(Stored entries)
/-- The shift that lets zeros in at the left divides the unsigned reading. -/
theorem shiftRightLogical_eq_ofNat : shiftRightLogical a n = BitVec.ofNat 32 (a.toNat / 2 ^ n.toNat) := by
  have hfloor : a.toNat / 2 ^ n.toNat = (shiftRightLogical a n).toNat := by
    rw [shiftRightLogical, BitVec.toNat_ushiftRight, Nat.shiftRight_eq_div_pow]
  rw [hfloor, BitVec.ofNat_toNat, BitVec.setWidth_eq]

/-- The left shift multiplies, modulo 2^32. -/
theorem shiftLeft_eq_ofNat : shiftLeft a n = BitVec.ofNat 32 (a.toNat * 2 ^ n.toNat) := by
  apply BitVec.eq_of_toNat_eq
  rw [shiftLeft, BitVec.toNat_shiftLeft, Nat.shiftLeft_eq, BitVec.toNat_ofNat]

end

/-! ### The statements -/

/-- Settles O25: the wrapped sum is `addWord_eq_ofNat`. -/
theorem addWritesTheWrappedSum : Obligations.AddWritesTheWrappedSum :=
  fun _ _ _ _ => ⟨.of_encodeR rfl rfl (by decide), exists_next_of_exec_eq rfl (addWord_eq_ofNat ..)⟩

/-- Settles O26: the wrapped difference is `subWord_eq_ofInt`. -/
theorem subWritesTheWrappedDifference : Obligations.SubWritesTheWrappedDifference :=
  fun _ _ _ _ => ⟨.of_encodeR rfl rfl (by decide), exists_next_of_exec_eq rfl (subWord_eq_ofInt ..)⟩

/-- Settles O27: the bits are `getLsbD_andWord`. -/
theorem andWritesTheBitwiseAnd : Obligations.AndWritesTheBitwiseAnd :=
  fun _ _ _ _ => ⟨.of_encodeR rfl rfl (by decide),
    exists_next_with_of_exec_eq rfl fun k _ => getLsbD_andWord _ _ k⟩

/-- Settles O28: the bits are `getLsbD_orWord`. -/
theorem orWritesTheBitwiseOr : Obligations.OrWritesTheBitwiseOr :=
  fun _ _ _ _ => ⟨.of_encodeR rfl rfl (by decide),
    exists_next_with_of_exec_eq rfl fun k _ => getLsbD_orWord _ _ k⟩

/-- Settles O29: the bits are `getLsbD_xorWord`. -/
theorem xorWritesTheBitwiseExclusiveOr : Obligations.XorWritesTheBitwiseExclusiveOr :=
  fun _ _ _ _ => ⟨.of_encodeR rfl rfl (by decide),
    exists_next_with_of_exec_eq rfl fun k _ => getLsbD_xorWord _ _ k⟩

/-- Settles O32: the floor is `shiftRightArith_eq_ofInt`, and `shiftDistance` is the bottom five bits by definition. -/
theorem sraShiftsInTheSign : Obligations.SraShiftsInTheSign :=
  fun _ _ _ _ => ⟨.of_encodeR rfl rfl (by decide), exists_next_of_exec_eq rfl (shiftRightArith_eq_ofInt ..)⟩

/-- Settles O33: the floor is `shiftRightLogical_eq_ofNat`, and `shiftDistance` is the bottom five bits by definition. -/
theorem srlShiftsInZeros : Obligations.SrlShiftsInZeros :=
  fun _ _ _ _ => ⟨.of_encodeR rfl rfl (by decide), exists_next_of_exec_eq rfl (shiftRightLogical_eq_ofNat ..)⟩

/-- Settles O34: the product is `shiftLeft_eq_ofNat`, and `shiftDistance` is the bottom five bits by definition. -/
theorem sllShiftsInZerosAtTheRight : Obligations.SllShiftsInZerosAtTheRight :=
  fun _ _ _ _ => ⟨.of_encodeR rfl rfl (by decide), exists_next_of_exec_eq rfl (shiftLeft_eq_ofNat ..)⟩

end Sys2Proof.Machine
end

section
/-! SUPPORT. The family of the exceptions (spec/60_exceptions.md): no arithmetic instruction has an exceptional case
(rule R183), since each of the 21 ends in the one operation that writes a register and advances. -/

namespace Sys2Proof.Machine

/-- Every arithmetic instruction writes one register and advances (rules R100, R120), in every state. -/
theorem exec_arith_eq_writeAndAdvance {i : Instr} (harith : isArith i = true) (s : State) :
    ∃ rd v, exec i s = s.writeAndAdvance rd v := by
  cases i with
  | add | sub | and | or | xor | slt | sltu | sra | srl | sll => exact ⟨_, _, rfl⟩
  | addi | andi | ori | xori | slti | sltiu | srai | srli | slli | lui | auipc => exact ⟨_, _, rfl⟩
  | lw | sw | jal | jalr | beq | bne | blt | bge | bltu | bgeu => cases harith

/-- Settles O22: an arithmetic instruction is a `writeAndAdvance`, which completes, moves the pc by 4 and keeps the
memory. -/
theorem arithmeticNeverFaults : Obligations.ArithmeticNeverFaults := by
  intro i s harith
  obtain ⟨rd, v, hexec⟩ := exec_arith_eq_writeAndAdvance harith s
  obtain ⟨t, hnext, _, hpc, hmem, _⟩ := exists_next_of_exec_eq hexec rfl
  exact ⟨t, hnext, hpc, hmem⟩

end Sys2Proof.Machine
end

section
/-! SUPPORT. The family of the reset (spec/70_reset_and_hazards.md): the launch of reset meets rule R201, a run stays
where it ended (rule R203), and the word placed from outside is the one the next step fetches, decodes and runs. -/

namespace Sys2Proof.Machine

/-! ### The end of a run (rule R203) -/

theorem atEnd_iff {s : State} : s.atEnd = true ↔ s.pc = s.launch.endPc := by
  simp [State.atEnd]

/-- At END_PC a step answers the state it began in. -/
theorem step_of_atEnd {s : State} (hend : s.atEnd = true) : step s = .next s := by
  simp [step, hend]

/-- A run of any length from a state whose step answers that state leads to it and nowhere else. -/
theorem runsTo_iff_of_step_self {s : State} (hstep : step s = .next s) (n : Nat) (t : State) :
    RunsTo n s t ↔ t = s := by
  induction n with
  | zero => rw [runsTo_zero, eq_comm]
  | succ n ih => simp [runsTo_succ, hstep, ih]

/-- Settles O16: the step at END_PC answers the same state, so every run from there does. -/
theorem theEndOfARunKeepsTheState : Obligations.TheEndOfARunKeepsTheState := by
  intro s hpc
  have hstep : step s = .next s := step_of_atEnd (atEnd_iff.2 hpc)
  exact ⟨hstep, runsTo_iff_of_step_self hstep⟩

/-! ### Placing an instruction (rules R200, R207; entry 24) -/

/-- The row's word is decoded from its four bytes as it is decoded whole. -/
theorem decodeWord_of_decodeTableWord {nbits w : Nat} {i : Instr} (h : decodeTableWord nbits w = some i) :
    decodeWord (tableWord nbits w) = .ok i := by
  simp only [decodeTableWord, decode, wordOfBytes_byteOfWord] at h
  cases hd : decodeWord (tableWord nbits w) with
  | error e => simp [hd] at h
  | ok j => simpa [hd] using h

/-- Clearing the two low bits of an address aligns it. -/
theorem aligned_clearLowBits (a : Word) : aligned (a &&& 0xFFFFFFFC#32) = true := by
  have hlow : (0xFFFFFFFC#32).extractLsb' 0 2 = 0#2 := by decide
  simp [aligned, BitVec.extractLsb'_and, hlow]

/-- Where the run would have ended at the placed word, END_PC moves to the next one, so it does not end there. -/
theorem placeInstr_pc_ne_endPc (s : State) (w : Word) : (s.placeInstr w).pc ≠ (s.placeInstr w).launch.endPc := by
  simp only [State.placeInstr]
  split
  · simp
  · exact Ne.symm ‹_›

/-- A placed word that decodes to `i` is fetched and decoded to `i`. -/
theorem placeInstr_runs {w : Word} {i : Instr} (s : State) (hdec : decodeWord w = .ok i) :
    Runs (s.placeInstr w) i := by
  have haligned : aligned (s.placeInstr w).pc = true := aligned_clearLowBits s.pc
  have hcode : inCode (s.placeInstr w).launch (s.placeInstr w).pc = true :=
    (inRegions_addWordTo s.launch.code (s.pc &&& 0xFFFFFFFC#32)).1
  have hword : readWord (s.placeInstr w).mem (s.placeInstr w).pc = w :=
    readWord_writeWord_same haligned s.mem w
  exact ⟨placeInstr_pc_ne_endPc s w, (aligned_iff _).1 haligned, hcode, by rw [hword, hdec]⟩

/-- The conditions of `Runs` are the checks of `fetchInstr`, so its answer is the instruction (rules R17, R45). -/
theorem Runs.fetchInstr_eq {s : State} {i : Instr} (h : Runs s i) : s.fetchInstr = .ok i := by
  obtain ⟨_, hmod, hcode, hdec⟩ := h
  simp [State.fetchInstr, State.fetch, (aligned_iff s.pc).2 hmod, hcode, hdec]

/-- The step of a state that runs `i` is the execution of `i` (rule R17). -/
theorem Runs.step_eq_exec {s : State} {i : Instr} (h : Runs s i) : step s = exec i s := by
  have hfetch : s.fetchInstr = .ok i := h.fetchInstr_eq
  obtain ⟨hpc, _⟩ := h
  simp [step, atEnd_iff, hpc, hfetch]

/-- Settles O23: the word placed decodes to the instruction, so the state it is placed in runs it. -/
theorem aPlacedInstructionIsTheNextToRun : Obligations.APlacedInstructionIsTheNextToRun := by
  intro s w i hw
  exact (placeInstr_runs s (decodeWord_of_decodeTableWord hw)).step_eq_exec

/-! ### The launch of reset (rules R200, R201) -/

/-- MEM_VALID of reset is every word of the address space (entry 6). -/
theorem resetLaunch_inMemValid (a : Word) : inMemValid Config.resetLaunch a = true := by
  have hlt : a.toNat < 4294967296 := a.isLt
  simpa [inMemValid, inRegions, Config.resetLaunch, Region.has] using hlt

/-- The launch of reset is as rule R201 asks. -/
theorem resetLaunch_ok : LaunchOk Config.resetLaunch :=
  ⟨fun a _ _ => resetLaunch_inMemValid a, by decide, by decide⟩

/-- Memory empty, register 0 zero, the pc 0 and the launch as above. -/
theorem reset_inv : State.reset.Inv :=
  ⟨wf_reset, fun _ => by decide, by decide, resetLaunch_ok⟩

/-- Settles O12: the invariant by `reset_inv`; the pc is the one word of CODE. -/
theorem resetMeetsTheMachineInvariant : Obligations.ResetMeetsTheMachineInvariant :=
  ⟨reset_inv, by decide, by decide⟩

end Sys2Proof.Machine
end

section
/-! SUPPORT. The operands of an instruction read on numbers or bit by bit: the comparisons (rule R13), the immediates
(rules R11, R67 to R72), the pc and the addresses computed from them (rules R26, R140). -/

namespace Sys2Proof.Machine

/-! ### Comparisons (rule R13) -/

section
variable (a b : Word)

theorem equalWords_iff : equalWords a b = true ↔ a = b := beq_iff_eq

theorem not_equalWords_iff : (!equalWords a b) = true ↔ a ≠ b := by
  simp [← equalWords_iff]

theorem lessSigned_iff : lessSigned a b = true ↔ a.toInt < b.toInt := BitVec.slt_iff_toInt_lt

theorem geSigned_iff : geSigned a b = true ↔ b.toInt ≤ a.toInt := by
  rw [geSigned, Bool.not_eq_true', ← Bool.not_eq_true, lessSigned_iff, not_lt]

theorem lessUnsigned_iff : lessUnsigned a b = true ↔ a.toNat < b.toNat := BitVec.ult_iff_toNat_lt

--

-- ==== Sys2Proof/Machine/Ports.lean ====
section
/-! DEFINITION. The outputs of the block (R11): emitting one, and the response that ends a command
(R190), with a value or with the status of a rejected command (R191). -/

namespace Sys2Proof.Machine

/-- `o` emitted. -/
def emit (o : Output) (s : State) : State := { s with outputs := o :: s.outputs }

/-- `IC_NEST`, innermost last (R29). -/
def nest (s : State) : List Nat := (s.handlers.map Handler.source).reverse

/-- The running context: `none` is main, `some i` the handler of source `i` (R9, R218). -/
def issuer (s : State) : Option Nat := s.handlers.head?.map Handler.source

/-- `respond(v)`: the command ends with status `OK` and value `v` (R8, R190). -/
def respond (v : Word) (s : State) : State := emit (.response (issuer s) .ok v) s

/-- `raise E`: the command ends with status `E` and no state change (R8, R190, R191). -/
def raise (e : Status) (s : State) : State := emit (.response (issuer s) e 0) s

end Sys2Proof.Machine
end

◆ **The problem**
Where a line of the records contains the word "intro", copy that line.

◆ **Exercise output**
  intro i s harith
  intro s hpc
  intro s w i hw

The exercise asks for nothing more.